(Stored data)
-- ==== Sys2Proof/Machine/TimeStep.lean ====
section
/-! DEFINITION. STEP (spec/15 R474, R475; spec/09 R269; spec/13 R415): TIME_NS is stepped, and every stored instant with it. -/

namespace Sys2Proof.Machine

/-- Add a signed step to an instant. -/
def addNs (t : Word) (d : Int) : Word := t + BitVec.ofInt 32 d

/-- DEDUCED, log 23. -/
def State.shiftReg (s : State) (d : Int) (r : FReg) (i j : Nat) : State := s.setReg r i j (addNs (s.reg r i j) d)

/-- Cadence anchors and next frame instants, with what is pending on them. -/
def State.shiftGroups (s : State) (d : Int) : State :=
  forEach (List.range 8) (fun g s =>
    if (s.plan.cad g).isNone then s
    else
      let x := s.group g
      ((s.shiftReg d .grpAnchor 0 g).shiftReg d .grpNext 0 g).setGroup g
        { x with rate := x.rate.map fun q => (q.1, addNs q.2 d), align := x.align.map fun q => (addNs q.1 d, addNs q.2 d),
                 rateDue := x.rateDue.map fun q => (q.1, addNs q.2 d), alignDue := x.alignDue.map fun q => (addNs q.1 d, addNs q.2 d) }) s

/-- Pulse starts and scheduled edges; the start of a FRAME output is an offset from the frame instant and stays (R493) (DEDUCED, log 23). -/
def State.shiftPulses (s : State) (d : Int) : State :=
  forEach (List.range 4) (fun p s =>
    let x := s.pulse p
    let s := if s.fld .pulseCtl 0 p 0 2 = 2 then s else s.shiftReg d .pulseStart 0 p
    s.setPulse p { x with next := x.next.map (addNs · d), fall := x.fall.map (addNs · d), last := x.last.map (addNs · d),
                          align := x.align.map (addNs · d) }) s

/-- Capture results not yet read, with STEPPED. -/
def State.shiftCaps (s : State) (d : Int) : State :=
  forEach (List.range 16) (fun c s =>
    if (tabGet CapSt.init s.tim.caps c).unread then (s.shiftReg d .capTime 0 c).setFld .capSub 0 c 5 1 1 else s) s

/-- Capture times of sources and of pictures on their way into them. -/
def State.shiftSources (s : State) (d : Int) : State :=
  let s := forEach s.plan.sources (fun e s =>
    let n := e.source
    let s := if (s.newest n).isSome then s.shiftReg d .srcNewestTime n 0 else s
    let s := forEach ((List.range 16).filter fun b => s.bufState n b == 1 || s.bufState n b == 2 || s.bufState n b == 3)
      (fun b s => s.shiftReg d .srcBufTime n b) s
    let x := s.src n
    let s := s.setSrc n { x with
      fill := x.fill.map fun f => { f with cap := addNs f.cap d }, last := x.last.map fun q => (q.1, addNs q.2.1 d, q.2.2),
      readyAt := x.readyAt.map fun q => (q.1, addNs q.2 d), choice := x.choice.map fun q => (addNs q.1 d, q.2),
      refused := x.refused.map (addNs · d) }
    match s.wb n with
    | some w => { s with wbs := tabSet none s.wbs n (some { w with time := addNs w.time d }) }
    | none => s) s
  let s := forEach s.plan.streams (fun e s =>
    let x := s.dec e.source
    s.setDec e.source { x with dpb := x.dpb.map fun q => { q with cap := addNs q.cap d } }) s
  forEach (List.range 24) (fun c s => match s.core c with
    | some x => s.setCore c (some { x with cap := addNs x.cap d })
    | none => s) s

/-- Latch instants, DONE_TIMEs, the frame in progress, expiries and valid-untils of heads. -/
def State.shiftHeads (s : State) (d : Int) : State :=
  forEach s.plan.heads (fun e s =>
    let h := e.head
    let x := s.head h
    let s := if s.isOn 0x14 h then
        forEach (List.range 32) (fun l s => s.shiftReg d .freshLayerExpiry h l) (s.shiftReg d .freshValidUntil h 0)
      else s
    let lay (y : LatLayer) : LatLayer := { y with cap := addNs y.cap d }
    s.setHead h { x with
      modeNext := x.modeNext.map fun q => (q.1, addNs q.2.1 d, q.2.2), cad := x.cad.map fun q => (addNs q.1 d, q.2),
      next := x.next.map (addNs · d), commits := x.commits.map fun c => { c with at_ := addNs c.at_ d },
      lutLoads := x.lutLoads.map fun c => { c with at_ := addNs c.at_ d },
      limits := x.limits.map fun q => (addNs q.1 d, q.2), policies := x.policies.map fun q => (addNs q.1 d, q.2),
      wit := x.wit.map fun w => { w with until_ := addNs w.until_ d },
      witLast := x.witLast.map fun q => (q.1, q.2.1, addNs q.2.2.1 d, addNs q.2.2.2 d),
      frame := x.frame.map fun f => { f with time := addNs f.time d, layers := f.layers.map lay } }) s

/-- Encode instants and capture times of encoder cores. -/
def State.shiftEncs (s : State) (d : Int) : State :=
  forEach (List.range 8) (fun c s =>
    if (s.plan.enc c).isNone then s
    else
      let x := s.enc c
      s.setEnc c { x with next := x.next.map (addNs · d), last := x.last.map fun q => (q.1, addNs q.2.1 d, q.2.2),
                          job := x.job.map fun j => { j with instant := addNs j.instant d, cap := addNs j.cap d } }) s

/-- Stamps and period instants of panels; a TOUCH_CMD already sent keeps its START_AT. -/
def State.shiftPanels (s : State) (d : Int) : State :=
  forEach s.plan.panels (fun e s =>
    let x := s.pan e.panel
    s.setPan e.panel { x with lastFrame := x.lastFrame.map (addNs · d), lastStamp := x.lastStamp.map (addNs · d),
                              nextAt := x.nextAt.map (addNs · d), endAt := x.endAt.map (addNs · d) }) s

/-- TIME_NS is stepped by `d` ns at this tick, by a command with a TAG or with 0 where none does it, and TIME_STEPPED is raised (R474, R475, R498)
(DEDUCED, log 23). -/
def State.timeStep (s : State) (d : Int) (tag : Nat) : State :=
  let old := s.now
  let s := s.timingRec 1 0 0 (i32 d).toNat 0
  let s := s.onBus fun b => { b with time := addNs b.time d }
  let s := if 0 < d ∧ bit old 31 ∧ !bit s.now 31 then s.wrapBy true
    else if d < 0 ∧ !bit old 31 ∧ bit s.now 31 then s.wrapBy false else s
  let s := ((s.shiftGroups d).shiftPulses d).shiftCaps d
  let s := (((s.shiftSources d).shiftHeads d).shiftEncs d).shiftPanels d
  let s := s.setTnd { s.tnd with appliedTime := addNs s.tnd.appliedTime d }
  let s := s.setTim { s.tim with stepNs := d, stepSeq := (s.tim.stepSeq + 1) % 256 }
  let s := forEach ((List.range 64).filter fun p => s.plan.role p != 0) (fun p s => s.setLink p { s.link p with stepLeft := 3 }) s
  let s := s.onBus fun b => (List.range 4).foldl (fun b h => b.setFld .corePtmStatus h 0 0 1 0) b
  s.emit 0x3006 0 1 (pay [(i32 d).toNat, tag])

/-- The TIME packets of the last step have not all gone out (R474). -/
def State.stepBusy (s : State) : Bool :=
  (List.range 64).any fun p => s.portState p == 2 && (s.link p).stepLeft != 0

/-- STEP (R474). A unit that follows records steps on the TIMING record of the step (spec/16 R519, R527). -/
def stepCmd : Perf := fun _ _ e s =>
  let d := sext 32 (e.arg 32 4)
  checked 0x30 (e.object == 0xFFFF) (e.zeroFrom 36 56 && decide (-1000000000 ≤ d ∧ d ≤ 1000000000)) true e s fun s =>
    if !s.chooses then done s stOk
    else if s.stepBusy then done s stBusy else done (s.timeStep d e.tag) stOk

def execStep (r k : Nat) (s : State) : Answer := s.fabric fun s => s.runCmd 0x3001 stepCmd r k

end Sys2Proof.Machine
end

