/-- The records of a payload, none when a part of it is no record with a good check. -/
def splitRecs : Nat → List Byte → Option (List JRec)
  | 0, _ => none
  | fuel + 1, b =>
    if b.isEmpty then some []
    else
      match readRec b with
      | none => none
      | some r => (splitRecs fuel (b.drop (recUnits b))).map fun l => r :: l

/-- JOURNAL_PACKET_RX: the records are stored and wait their turn; a CKPT_BEGIN tells a joining unit how long its checkpoint is. -/
def State.journalRx (s : State) (p : Nat) (sync : Bool) (raw : List Byte) : State :=
  match s.tndItem p 0x81 sync raw with
  | (s, none) => s
  | (s, some pk) =>
    match splitRecs 130 pk.payload with
    | none => s.rxUnknown p
    | some rs =>
      let s := forEach rs (fun r s => (s.storeRec r).joinLoad r) s
      let s := s.setTnd { s.tnd with records := s.tnd.records ++ rs }
      s.drainRecs (s.tnd.records.length + 1)

/-- MIRROR_RX, and the records that waited for it. -/
def State.mirrorThenRecs (s : State) (p : Nat) (sync : Bool) (raw : List Byte) : State :=
  let s := s.mirrorRx p sync raw
  s.drainRecs (s.tnd.records.length + 1)

/-- FOLLOW_HOLD_TIMEOUT (R519): a head has held composition 2 ms for its LATCH records, and goes on without them (DEDUCED, log 57). -/
def State.holdTimeout (s : State) (h : Nat) : State :=
  match (s.head h).hold with
  | none => s
  | some t =>
    if t + 2 * tickMs ≤ s.ticks then
      let s := s.setHead h { s.head h with hold := none }
      s.setTnd { s.tnd with followed := assocSet s.tnd.followed h (s.reg .headFrame h 0).toNat }
    else s

/-- TANDEM_TIME_STEP (R522): the offset to the partner's TIME_NS as measured. A joining unit steps by it once it holds 8 echoes, a STANDBY
when it has exceeded TIME_TOL for 1 s; the ACTIVE never steps for its partner. -/
def State.tandemTime (s : State) (ofs : Int) : State :=
  if s.plan.tandem.isNone then s
  else
    let s := s.setReg .tndTimeOfs 0 0 (i32 ofs)
    let echoes : Bool := s.plan.tandemPorts.any fun p => decide (8 ≤ (s.link p).echoes.length)
    let step (s : State) : State := (s.timeStep ofs 0).setReg .tndTimeOfs 0 0 0
    if s.role = 1 ∧ !s.tnd.stepped ∧ echoes then (step s).setTnd { (step s).tnd with stepped := true, ofsTick := none }
    else if s.role ≠ 2 ∨ ofs.natAbs ≤ s.fld .tndXTimeTol 0 0 0 17 then s.setTnd { s.tnd with ofsTick := none }
    else
      match s.tnd.ofsTick with
      | none => s.setTnd { s.tnd with ofsTick := some s.ticks }
      | some t => if t + tickS ≤ s.ticks then (step s).setTnd { (step s).tnd with ofsTick := none } else s

/-! ### The latch instant of a head -/

/-- A zone reload or the entry to SERVICE waits for the head's latch instant, at which it sends SAFE in place of a frame (spec/02 R70,
spec/04 R135). -/
def State.leavesAtLatch (s : State) (h : Nat) : Bool :=
  (match s.wdn.zone with | some z => z.step == 1 && z.heads.contains h | none => false) ||
    (match s.wdn.serviceStep with | some (_, _, 0, heads) => heads.contains h | _ => false)

/-- The head's latch instant has come, or the head is no longer ON. -/
def State.latchDue (s : State) (h : Nat) : Bool :=
  !s.isOn 0x14 h || ((s.head h).next.map fun t => atOrAfter s.now t).getD false

/-- HEAD_LATCH, and what waits for a head's latch instant: a zone reload, the entry to SERVICE, the LATCH records of the frame. -/
def State.latchInstant (s : State) (h : Nat) : State :=
  if s.leavesAtLatch h then (if s.latchDue h then (s.zoneLatch h).serviceLatch h else s)
  else
    let t := s.headLatch h
    if t.reg .headFrame h 0 = s.reg .headFrame h 0 then t
    else (t.tryLatch h).zoneDone

/-! ### The re-run (R526 to R528) -/

/-- The record of the recording that is next is read, as master JOURNAL; none where no sound record can be read (DEDUCED, log 53). -/
def State.rerunFetch (s : State) : State :=
  match s.jrn.rerun with
  | none => s
  | some x =>
    let n := min 256 (x.len - x.pos)
    if n = 0 then s.setRerun { x with next := none }
    else
      match s.load 150 (x.addr + x.pos) n with
      | (s, .ok b) => s.setRerun { x with next := (readRec b).map fun r => (r, r.length + (if r.kind = 0x11 then r.dataLength else 0)) }
      | (s, _) => s.setRerun { x with next := none }

/-- RERUN_LOADED (R526): the checkpoint is loaded and TIME_NS stepped to its CUT time. -/
def State.rerunLoaded (s : State) : State :=
  match s.jrn.rerun with
  | none => s
  | some x =>
    if s.bus.fld .rerunState 0 0 0 2 ≠ 1 then s
    else
      match s.load 150 x.addr x.len with
      | (s, .ok b) =>
        match s.recordingStart b with
        | none => s
        | some (r, c, pos) =>
          let s := s.loadCkpt c
          let s := s.timeStep (sdiff r.time s.now) 0
          ((s.setRerun { x with pos := pos }).rerunFetch).onBus fun b => b.setReg .rerunState 0 0 2
      | (s, _) => s

/-- The record of the recording that is next, with its length there; `none` at the end. -/
def State.rerunNext (s : State) : Option (JRec × Nat) := s.jrn.rerun.bind RerunSt.next

/-- Apply the records whose instant has come (DEDUCED, log 53). -/
def State.rerunApply : Nat → State → State
  | 0, s => s
  | fuel + 1, s =>
    if !s.rerunning then s
    else
      match s.rerunNext with
      | none => s
      | some (r, n) =>
        if !atOrAfter s.now r.time then s
        else
          let s : State := match s.jrn.rerun with
            | some x => (s.setRerun { x with pos := x.pos + n }).rerunFetch
            | none => s
          State.rerunApply fuel (s.applyRec r)

/-- RERUN_DONE (R528): no record is left. -/
def State.rerunDone (s : State) : State :=
  if s.rerunning && s.rerunNext.isNone then s.rerunEnds else s

/-! ### The memory window -/

/-- MEMORY_WINDOW_WRITE (spec/03 R81, spec/04 R125): the write is checked and taken or dropped; what an ACTIVE takes of a mirror window goes to
the partner (R520). -/
def State.mwinWrite (s : State) (port off : Nat) (data : List Byte) : State :=
  let a := s.bus.mwinAddr port off
  match s.store port a data with
  | (s, true) => s.mirrorWrite port a data
  | (s, false) => s

/-! ### Idle -/

/-- What a tick does that no command names (log 1): TIME_NS counts, the array takes the oldest queued write, and a re-run goes on (DEDUCED, log 13; DESIGN CHOICE, log 72). -/
def State.idle (s : State) : State :=
  if !(s.powered && s.fabricUp) then s.onBus fun b => { b with ticks := b.ticks + 1 }
  else
    let s := s.countTick.onBus fun b => b.drainOne
    if s.rerunning then (State.rerunApply 64 s).settle else s.settle
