/-- R169, R179, R184, R187, R188, R194, R196 and R417: what moves a source without a packet. -/
def Obligations.SourcesTakeEffect : Prop :=
  (∀ (s : State) (r k : Nat) (e : FEntry), s.ripe 0x1001 r k e → s.plan.has 0x10 e.inst = true → s.isOn 0x10 e.inst = true →
    e.object = 0xFFFF →
    let v := s.begun r e
    (v.srcKind e.inst ≠ 2 → exec (.submit r k) s = .next (v.complete r e.k stBadOpcode 0).watch.settle) ∧
    (v.srcKind e.inst = 2 →
      (v.submitArgs e = false → exec (.submit r k) s = .next (v.complete r e.k stBadArgument 0).watch.settle) ∧
      (v.submitArgs e = true → v.bufState e.inst (e.arg 32 1) ≠ 0 →
        exec (.submit r k) s = .next ((v.poolNone e.inst 0).complete r e.k stBusy 0).watch.settle) ∧
      (v.submitArgs e = true → v.bufState e.inst (e.arg 32 1) = 0 → ∀ (u : State) (st reason : Nat),
        (if (v.geo e.inst).store = 0 then v.submitHere e else v.submitFrom e) = (u, some (st, reason)) →
        exec (.submit r k) s = .next (u.complete r e.k st reason).watch.settle))) ∧
  (∀ (s u : State) (e : FEntry) (reason : Nat), (e.arg 33 1).testBit 0 = false →
    s.finish e.inst (e.arg 32 1)
      { alive := e.arg 34 2, cap := w32 (e.arg 36 4), check := e.arg 40 4, given := none,
        degraded := (e.arg 33 1).testBit 2, fromHost := true, fault := false, incomplete := false, since := s.ticks,
        doubts := (s.src e.inst).doubts } = (u, reason) →
    s.submitHere e = (u, some (if reason = 0 then stOk else stFailed, reason))) ∧
  (∀ (s : State) (n : Nat), s.live →
    let gone : Bool := !s.isOn 0x10 n || (s.newest n).isNone || s.writerAbsent n
    let age := s.age (s.reg .srcNewestTime n 0)
    let old := s.fld .srcState n 0 0 2
    let v := if gone = false ∧ 2000000000 ≤ age then s.dropNewest n else s
    let st := if gone = true ∨ 2000000000 ≤ age then 0
      else if bit (s.reg .srcState n 0) 2 = true ∨ (s.fld .srcLimit n 0 0 11 : Int) * 1000000 < age then 3
      else if bit (s.reg .srcBufState n (s.fld .srcState n 0 4 4)) 4 = true then 2
      else 1
    let t := v.setFld .srcState n 0 0 2 st
    exec (.sourceStateEval n) s = .next (if st = old then v else
      t.emit 0x1001 n (if st = 0 ∨ st = 3 then 1 else 0)
        (pay [old, st, t.fld .srcState n 0 2 1, (t.reg .srcNewestTime n 0).toNat])).watch.settle) ∧
  (∀ (s : State) (n : Nat) (w : CullWin), s.live → (s.src n).win = some w → w.opened + 200000 ≤ s.ticks →
    exec (.srcCull n) s = .next ((s.setSrc n { s.src n with win := none }).emitAt w.time none 0x1002 n 1
      (pay [w.reason, w.alive, w.cap.toNat, w.count])).watch.settle) ∧
  (∀ (s : State) (n : Nat) (f : FillSt), s.live → (s.src n).fill = some f → f.since + s.fld .srcXFillMs n 0 0 11 * 200000 < s.ticks →
    s.wb n = none → (s.dec n).dpb = [] → (∀ c, s.core c = none) →
    exec (.fillTimeout n) s = .next (((s.setSrc n { s.src n with fill := none }).cull n f.buf 1 f.alive f.cap).signalsDue n).watch.settle) ∧
  (∀ (s : State) (n : Nat) (w : WbSt), s.live → (s.src n).fill = none → s.wb n = some w →
    w.since + s.fld .srcXFillMs n 0 0 11 * 200000 < s.ticks → (s.dec n).dpb = [] → (∀ c, s.core c = none) →
    exec (.fillTimeout n) s = .next ((s.setWb n none).cull n w.buf 1 w.alive w.time).watch.settle) ∧
  (∀ (s : State) (n : Nat), s.live → (s.src n).fill = none → s.wb n = none →
    let late (since : Nat) : Bool := decide (since + s.fld .srcXFillMs n 0 0 11 * 200000 < s.ticks)
    exec (.fillTimeout n) s = .next (forEach (List.range 24) (fun c s =>
      match s.core c with
      | some x => if x.stream = n ∧ late x.since = true ∧ x.culled = false then
          (s.setCore c (some { x with culled := true })).cull n x.buf 1 x.alive x.cap else s
      | none => s)
      (forEach ((s.dec n).dpb.filter fun d => d.pending && late d.since) (fun d s =>
        let x := s.dec n
        let s := s.setDec n { x with dpb := x.dpb.map fun e => if e.buf = d.buf then { e with pending := false } else e }
        (s.cull n d.buf 1 d.alive d.cap).showPending n) s)).watch.settle) ∧
  (∀ (s : State) (n : Nat), s.live → s.srcKind n = 5 → s.isOn 0x10 n = true → (s.src n).testAt ≤ s.ticks →
    let x := s.src n
    let v := s.setSrc n { x with testN := x.testN + 1, testAt := x.testAt + s.fld .srcTest n 0 16 10 * 200000 }
    let pic := testPicture (v.geo n) (v.fld .srcTest n 0 0 4) (v.fld .srcTestColour n 0 0 24) x.testN
    (v.freeBuf n (fun _ => true) = none → exec (.testPatternRegen n) s = .next (v.poolEmpty n).watch.settle) ∧
    (∀ (u : State) (b : Nat) (ok : Bool), v.freeBuf n (fun _ => true) = some b →
      v.writePicture 148 (v.bufAddr n b) (v.geo n) (v.fld .cmpXEffort 0 0 0 2) pic = (u, ok) →
      let q := u.engineFault n
      exec (.testPatternRegen n) s = .next (q.1.finish n b
        { alive := x.testN % 65535 + 1, cap := s.now, check := contentCheck ((v.geo n).checks pic), given := none, degraded := false,
          fromHost := false, fault := q.2 || !ok, incomplete := false, since := q.1.ticks, doubts := (q.1.src n).doubts }).1.watch.settle)) ∧
  (∀ (s : State) (p : Nat) (e : SrcEnt), s.live → s.portSource p = some e → s.portState p = 2 →
    (e.kind = 0 → exec (.creditSend p) s =
      .next (s.sendCredit p (((s.link p).used + 1024) % 2 ^ 32) (bit (s.reg .linkState p 0) 2)).watch.settle) ∧
    (e.kind = 1 → (s.src e.source).waiting = [] →
      (((List.range e.buffers).any fun b => s.bufState e.source b == 0 || s.bufState e.source b == 1) = true →
        exec (.creditSend p) s =
          .next (s.sendCredit p (((s.link p).used + 1024) % 2 ^ 32) (bit (s.reg .linkState p 0) 2)).watch.settle) ∧
      (((List.range e.buffers).any fun b => s.bufState e.source b == 0 || s.bufState e.source b == 1) = false →
        s.isOn 0x10 e.source = true →
        let v := s.poolNone e.source 0
        exec (.creditSend p) s =
          .next (v.sendCredit p (v.reg .linkCreditLimit p 0).toNat (bit (v.reg .linkState p 0) 2)).watch.settle)))
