theorem State.fetchRows_keeps {z : State} {s : State} {m : ℕ} {addr : ℕ} {stride : ℕ} {n : ℕ} {len : ℕ} (h : Keeps z s)  :
    Keeps z (State.fetchRows s m addr stride n len).1 := by
  unfold State.fetchRows
  repeat' with_reducible first
    | assumption | intro _ | exact BusKeeps.refl _ | apply State.fetchBytes_keeps | apply Keeps.foldl | apply Keeps.foldlFst
    | apply BusKeeps.foldl | refine Keeps.ofPair ?_ ‹_› | split

theorem State.setBufState_keeps {z : State} {s : State} {n : ℕ} {b : ℕ} {st : ℕ} (h : Keeps z s)  :
    Keeps z (State.setBufState s n b st) := by
  unfold State.setBufState
  repeat' with_reducible first
    | assumption | extract_lets | apply State.setFld_keeps

theorem State.dropNewest_keeps {z : State} {s : State} {n : ℕ} (h : Keeps z s)  :
    Keeps z (State.dropNewest s n) := by
  unfold State.dropNewest
  repeat' with_reducible first
    | assumption | extract_lets | exact BusKeeps.refl _ | apply State.setFld_keeps | apply State.setBufState_keeps
    | apply Keeps.ite | refine Keeps.ofPair ?_ ‹_› | split

theorem State.evalSource_keeps {z : State} {s : State} {n : ℕ} (h : Keeps z s)  :
    Keeps z (State.evalSource s n) := by
  unfold State.evalSource
  repeat' with_reducible first
    | assumption | extract_lets | apply State.dropNewest_keeps | apply State.emit_keeps | apply State.setFld_keeps
    | apply Keeps.ite

theorem State.moveBuf_keeps {z : State} {s : State} {n : ℕ} {b : ℕ} {st : ℕ} (h : Keeps z s)  :
    Keeps z (State.moveBuf s n b st) := by
  unfold State.moveBuf
  repeat' with_reducible first
    | assumption | apply State.evalSource_keeps | apply State.setBufState_keeps

theorem State.poolNone_keeps {z : State} {s : State} {n : ℕ} {k : ℕ} (h : Keeps z s)  :
    Keeps z (State.poolNone s n k) := by
  unfold State.poolNone
  repeat' with_reducible first
    | assumption | extract_lets | exact BusKeeps.refl _ | apply State.bump_keeps | apply State.emit_keeps
    | apply State.setSrc_keeps | apply Keeps.ite

theorem State.poolEmpty_keeps {z : State} {s : State} {n : ℕ} (h : Keeps z s)  :
    Keeps z (State.poolEmpty s n) := by
  unfold State.poolEmpty
  repeat' with_reducible first
    | assumption | apply State.poolNone_keeps

theorem State.cull_keeps {z : State} {s : State} {n : ℕ} {b : ℕ} {reason : ℕ} {alive : ℕ} {cap : Word} (h : Keeps z s)  :
    Keeps z (State.cull s n b reason alive cap) := by
  unfold State.cull
  repeat' with_reducible first
    | assumption | extract_lets | exact BusKeeps.refl _ | apply State.setFld_keeps | apply State.bump_keeps
    | apply State.setBufState_keeps | apply State.setSrc_keeps | apply State.evalSource_keeps | apply Keeps.ite

theorem State.accept_keeps {z : State} {s : State} {n : ℕ} {b : ℕ} {p : Pict} (h : Keeps z s)  :
    Keeps z (State.accept s n b p) := by
  unfold State.accept
  repeat' with_reducible first
    | assumption | intro _ | extract_lets | exact BusKeeps.refl _ | apply State.emit_keeps | apply State.bump_keeps
    | apply State.setReg_keeps | apply State.dropNewest_keeps | apply State.setBufState_keeps | apply State.setFld_keeps
    | apply State.setSrc_keeps | apply State.journal_keeps | apply State.evalSource_keeps | apply Keeps.ite

theorem State.finish_keeps {z : State} {s : State} {n : ℕ} {b : ℕ} {p : Pict} (h : Keeps z s)  :
    Keeps z (State.finish s n b p).1 := by
  unfold State.finish
  repeat' with_reducible first
    | assumption | extract_lets | apply State.accept_keeps | apply State.cull_keeps | apply Keeps.ite | apply Keeps.iteFst

theorem State.holdBuf_keeps {z : State} {s : State} {n : ℕ} {b : ℕ} (h : Keeps z s)  :
    Keeps z (State.holdBuf s n b) := by
  unfold State.holdBuf
  repeat' with_reducible first
    | assumption | apply State.evalSource_keeps | apply State.setFld_keeps | apply State.setBufState_keeps

theorem State.releaseBuf_keeps {z : State} {s : State} {n : ℕ} {b : ℕ} (h : Keeps z s)  :
    Keeps z (State.releaseBuf s n b) := by
  unfold State.releaseBuf
  repeat' with_reducible first
    | assumption | extract_lets | apply State.setFld_keeps | apply State.moveBuf_keeps | apply State.evalSource_keeps
    | apply Keeps.ite

theorem State.choose_keeps {z : State} {s : State} {n : ℕ} {t : Word} (h : Keeps z s)  :
    Keeps z (State.choose s n t).1 := by
  unfold State.choose
  repeat' with_reducible first
    | assumption | exact BusKeeps.refl _ | apply State.setSrc_keeps | apply Keeps.ite | apply Keeps.iteFst
    | refine Keeps.ofPair ?_ ‹_› | split

theorem State.sourceOn_keeps {z : State} {s : State} {n : ℕ} (h : Keeps z s)  :
    Keeps z (State.sourceOn s n) := by
  unfold State.sourceOn
  repeat' with_reducible first
    | assumption | intro _ | extract_lets | exact BusKeeps.refl _ | apply State.setBufState_keeps | apply State.setFld_keeps
    | apply State.setReg_keeps | apply State.setSrc_keeps | apply State.evalSource_keeps | apply Keeps.ite
    | apply Keeps.forEach

theorem State.setWb_keeps {z : State} {s : State} {n : ℕ} {x : Option WbSt} (h : Keeps z s)  :
    Keeps z (State.setWb s n x) := by
  unfold State.setWb
  repeat' with_reducible first
    | assumption | exact BusKeeps.refl _ | (fail_if_no_progress apply Keeps.mk')

theorem State.signalsDue_keeps {z : State} {s : State} {n : ℕ} (h : Keeps z s)  :
    Keeps z (State.signalsDue s n) := by
  unfold State.signalsDue
  repeat' with_reducible first
    | assumption | intro _ | extract_lets | exact BusKeeps.refl _ | apply State.onBus_keeps | apply Bus.fenceSignal_keeps
    | apply State.setSrc_keeps | apply Keeps.ite | apply Keeps.iteFst | apply Keeps.forEach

• WORK ITEM: Reproduce the records above line by line, without any change, up to and including the line that holds "rateDue := x.rateDue.map".

• SOLVED EXERCISE:
-- ==== Sys2Proof/Machine/TimeStep.lean ====
section
/-! DEFINITION. STEP (spec/15 R474, R475; spec/09 R269; spec/13 R415): TIME_NS is stepped, and every stored instant with it. -/

namespace Sys2Proof.Machine

/-- Add a signed step to an instant. -/
def addNs (t : Word) (d : Int) : Word := t + BitVec.ofInt 32 d

/-- DEDUCED, log 23. -/
def State.shiftReg (s : State) (d : Int) (r : FReg) (i j : Nat) : State := s.setReg r i j (addNs (s.reg r i j) d)

/-- Cadence anchors and next frame instants, with what is pending on them. -/
def State.shiftGroups (s : State) (d : Int) : State :=
  forEach (List.range 8) (fun g s =>
    if (s.plan.cad g).isNone then s
    else
      let x := s.group g
      ((s.shiftReg d .grpAnchor 0 g).shiftReg d .grpNext 0 g).setGroup g
        { x with rate := x.rate.map fun q => (q.1, addNs q.2 d), align := x.align.map fun q => (addNs q.1 d, addNs q.2 d),
                 rateDue := x.rateDue.map fun q => (q.1, addNs q.2 d), alignDue := x.alignDue.map fun q => (addNs q.1 d, addNs q.2 d) }) s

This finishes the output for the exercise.